Identifying Substance Abuse & Addiction in Seniors

what is the best treatment for substance abuse for older adults

The prevalence of opioid prescriptions in older adults continues to increase 54. As the population ages, there are increasing indications—whether appropriate or not—for opioids in older adults. Older adults have higher rates of chronic pain, and opioid prescription fill rates were disproportionately higher among adults aged 65 years or older from 2008–2018 55.

  • The identification of SUDs in older adults is difficult as some signs and symptoms of substance use may be mistaken for symptoms of other chronic diseases or the natural course of aging 7.
  • For a complete list of substance use treatment programs, consult the find addiction treatment dashboard.
  • Belonging to an older cohort decreased the probability of ever receiving treatment (Blanco et al., 2015).
  • One of the most common physical effects of substance abuse in older adults is an increased risk of falls and accidents.

Substance use disorders (SUDs) among the geriatric population are one of the fastest growing public health concerns in the United States 1. Chronic alcohol use, for example, can lead to liver disease, cardiovascular problems, and neurological damage. Similarly, drug abuse can exacerbate conditions such as hypertension, diabetes, and respiratory issues, increasing the risk of medical complications and reducing overall well-being. Inevitably, seniors are much more vulnerable to the development of various medical and mental health disorders.

Lynch et al. found that, among adult heroin users 65 years and older, 69% began using heroin before the age of 30 (typical onset) while 31% began using heroin after the age 30 (late onset) 57. Those with late-onset heroin use were more likely to use heroin more frequently and less likely to receive medication for opioid use disorder or residential treatment 57. There has also been an increasing death rate among older adults due to opioid overdose 58.

what is the best treatment for substance abuse for older adults

However, outpatient detoxification is less commonly employed in older adults given medical comorbidities. Of note, older adults are at higher risk of developing delirium, having protracted withdrawal, and having worsening medical conditions as compared to their younger counterparts 35. Acute inpatient treatment may be limited to medically supervised withdrawal followed by a step-down level of care to an intensive outpatient program (IOP), residential recovery-oriented rehabilitation program, or outpatient clinic 14•, 34. This chapter of TIP 26 presents facts about alcohol misuse, including AUD, among older adults.
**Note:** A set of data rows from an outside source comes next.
@[simp] theorem drawn_now (s : State) (n : Nat) : (s.drawn n).now = s.now := rfl
@[simp] theorem drawn_ports (s : State) (n : Nat) : (s.drawn n).ports = s.ports := rfl
@[simp] theorem drawn_hop (s : State) (n : Nat) : (s.drawn n).hop = s.hop := rfl
@[simp] theorem drawn_sched (s : State) (n : Nat) : (s.drawn n).sched = s.sched := rfl
@[simp] theorem drawn_tuns (s : State) (n : Nat) : (s.drawn n).tuns = s.tuns := rfl
@[simp] theorem drawn_kilns (s : State) (n : Nat) : (s.drawn n).kilns = s.kilns := rfl
@[simp] theorem drawn_cat (s : State) (n : Nat) : (s.drawn n).cat = s.cat := rfl
@[simp] theorem drawn_ledger (s : State) (n : Nat) : (s.drawn n).ledger = s.ledger := rfl
@[simp] theorem drawn_ent (s : State) (n : Nat) : (s.drawn n).ent = s.ent := rfl
@[simp] theorem drawn_dres (s : State) (n : Nat) : (s.drawn n).dres = s.dres := rfl
@[simp] theorem drawn_pipes (s : State) (n : Nat) : (s.drawn n).pipes = s.pipes := rfl
@[simp] theorem drawn_reg (s : State) (n : Nat) : (s.drawn n).reg = s.reg := rfl
@[simp] theorem drawn_carrels (s : State) (n : Nat) : (s.drawn n).carrels = s.carrels := rfl
@[simp] theorem drawn_mirror (s : State) (n : Nat) : (s.drawn n).mirror = s.mirror := rfl
@[simp] theorem drawn_flt (s : State) (n : Nat) : (s.drawn n).flt = s.flt := rfl
@[simp] theorem drawn_cel (s : State) (n : Nat) : (s.drawn n).cel = s.cel := rfl
@[simp] theorem drawn_tmp (s : State) (n : Nat) : (s.drawn n).tmp = s.tmp := rfl
@[simp] theorem drawn_folio (s : State) (n : Nat) : (s.drawn n).folio = s.folio := rfl
@[simp] theorem drawn_qdr (s : State) (n : Nat) : (s.drawn n).qdr = s.qdr := rfl
@[simp] theorem drawn_boot (s : State) (n : Nat) : (s.drawn n).boot = s.boot := rfl
@[simp] theorem drawn_out (s : State) (n : Nat) : (s.drawn n).out = s.out := rfl
@[simp] theorem drawn_pending (s : State) (n : Nat) : (s.drawn n).pending = s.pending := rfl

@[simp] theorem setOctet_now (s : State) (n : Nat) (o : Octet) : (s.setOctet n o).now = s.now := rfl
@[simp] theorem setOctet_hop (s : State) (n : Nat) (o : Octet) : (s.setOctet n o).hop = s.hop := rfl
@[simp] theorem setOctet_sched (s : State) (n : Nat) (o : Octet) : (s.setOctet n o).sched = s.sched := rfl
@[simp] theorem setOctet_tuns (s : State) (n : Nat) (o : Octet) : (s.setOctet n o).tuns = s.tuns := rfl
@[simp] theorem setOctet_kilns (s : State) (n : Nat) (o : Octet) : (s.setOctet n o).kilns = s.kilns := rfl
@[simp] theorem setOctet_cat (s : State) (n : Nat) (o : Octet) : (s.setOctet n o).cat = s.cat := rfl
@[simp] theorem setOctet_ledger (s : State) (n : Nat) (o : Octet) : (s.setOctet n o).ledger = s.ledger := rfl
@[simp] theorem setOctet_ent (s : State) (n : Nat) (o : Octet) : (s.setOctet n o).ent = s.ent := rfl
@[simp] theorem setOctet_dres (s : State) (n : Nat) (o : Octet) : (s.setOctet n o).dres = s.dres := rfl
@[simp] theorem setOctet_pipes (s : State) (n : Nat) (o : Octet) : (s.setOctet n o).pipes = s.pipes := rfl
@[simp] theorem setOctet_reg (s : State) (n : Nat) (o : Octet) : (s.setOctet n o).reg = s.reg := rfl
@[simp] theorem setOctet_carrels (s : State) (n : Nat) (o : Octet) : (s.setOctet n o).carrels = s.carrels := rfl
@[simp] theorem setOctet_mirror (s : State) (n : Nat) (o : Octet) : (s.setOctet n o).mirror = s.mirror := rfl
@[simp] theorem setOctet_flt (s : State) (n : Nat) (o : Octet) : (s.setOctet n o).flt = s.flt := rfl
@[simp] theorem setOctet_cel (s : State) (n : Nat) (o : Octet) : (s.setOctet n o).cel = s.cel := rfl
@[simp] theorem setOctet_tmp (s : State) (n : Nat) (o : Octet) : (s.setOctet n o).tmp = s.tmp := rfl
@[simp] theorem setOctet_folio (s : State) (n : Nat) (o : Octet) : (s.setOctet n o).folio = s.folio := rfl
@[simp] theorem setOctet_qdr (s : State) (n : Nat) (o : Octet) : (s.setOctet n o).qdr = s.qdr := rfl
@[simp] theorem setOctet_boot (s : State) (n : Nat) (o : Octet) : (s.setOctet n o).boot = s.boot := rfl
@[simp] theorem setOctet_freeCtr (s : State) (n : Nat) (o : Octet) : (s.setOctet n o).freeCtr = s.freeCtr := rfl
@[simp] theorem setOctet_out (s : State) (n : Nat) (o : Octet) : (s.setOctet n o).out = s.out := rfl
@[simp] theorem setOctet_pending (s : State) (n : Nat) (o : Octet) : (s.setOctet n o).pending = s.pending := rfl

@[simp] theorem setQp_now (s : State) (q : Nat) (x : Qp) : (s.setQp q x).now = s.now := rfl
@[simp] theorem setQp_hop (s : State) (q : Nat) (x : Qp) : (s.setQp q x).hop = s.hop := rfl
@[simp] theorem setQp_sched (s : State) (q : Nat) (x : Qp) : (s.setQp q x).sched = s.sched := rfl
@[simp] theorem setQp_tuns (s : State) (q : Nat) (x : Qp) : (s.setQp q x).tuns = s.tuns := rfl
@[simp] theorem setQp_kilns (s : State) (q : Nat) (x : Qp) : (s.setQp q x).kilns = s.kilns := rfl
@[simp] theorem setQp_cat (s : State) (q : Nat) (x : Qp) : (s.setQp q x).cat = s.cat := rfl
@[simp] theorem setQp_ledger (s : State) (q : Nat) (x : Qp) : (s.setQp q x).ledger = s.ledger := rfl
@[simp] theorem setQp_ent (s : State) (q : Nat) (x : Qp) : (s.setQp q x).ent = s.ent := rfl
@[simp] theorem setQp_dres (s : State) (q : Nat) (x : Qp) : (s.setQp q x).dres = s.dres := rfl
@[simp] theorem setQp_pipes (s : State) (q : Nat) (x : Qp) : (s.setQp q x).pipes = s.pipes := rfl
@[simp] theorem setQp_reg (s : State) (q : Nat) (x : Qp) : (s.setQp q x).reg = s.reg := rfl
@[simp] theorem setQp_carrels (s : State) (q : Nat) (x : Qp) : (s.setQp q x).carrels = s.carrels := rfl
@[simp] theorem setQp_mirror (s : State) (q : Nat) (x : Qp) : (s.setQp q x).mirror = s.mirror := rfl
@[simp] theorem setQp_flt (s : State) (q : Nat) (x : Qp) : (s.setQp q x).flt = s.flt := rfl
@[simp] theorem setQp_cel (s : State) (q : Nat) (x : Qp) : (s.setQp q x).cel = s.cel := rfl
@[simp] theorem setQp_tmp (s : State) (q : Nat) (x : Qp) : (s.setQp q x).tmp = s.tmp := rfl
@[simp] theorem setQp_folio (s : State) (q : Nat) (x : Qp) : (s.setQp q x).folio = s.folio := rfl
@[simp] theorem setQp_qdr (s : State) (q : Nat) (x : Qp) : (s.setQp q x).qdr = s.qdr := rfl
@[simp] theorem setQp_boot (s : State) (q : Nat) (x : Qp) : (s.setQp q x).boot = s.boot := rfl
@[simp] theorem setQp_freeCtr (s : State) (q : Nat) (x : Qp) : (s.setQp q x).freeCtr = s.freeCtr := rfl
@[simp] theorem setQp_out (s : State) (q : Nat) (x : Qp) : (s.setQp q x).out = s.out := rfl
@[simp] theorem setQp_pending (s : State) (q : Nat) (x : Qp) : (s.setQp q x).pending = s.pending := rfl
Evaluation and Management of Alcohol use Disorder among Older Adults

This article presents an overview of epidemiology, service use, and clinical considerations on SUD in older adults and suggests future directions. SUD prevalence is lower in older versus younger adults, as are treatment rates among those with SUD. SUDs may be difficult to recognize and treat in older adults due to the presence of other psychiatric and general medical disorders.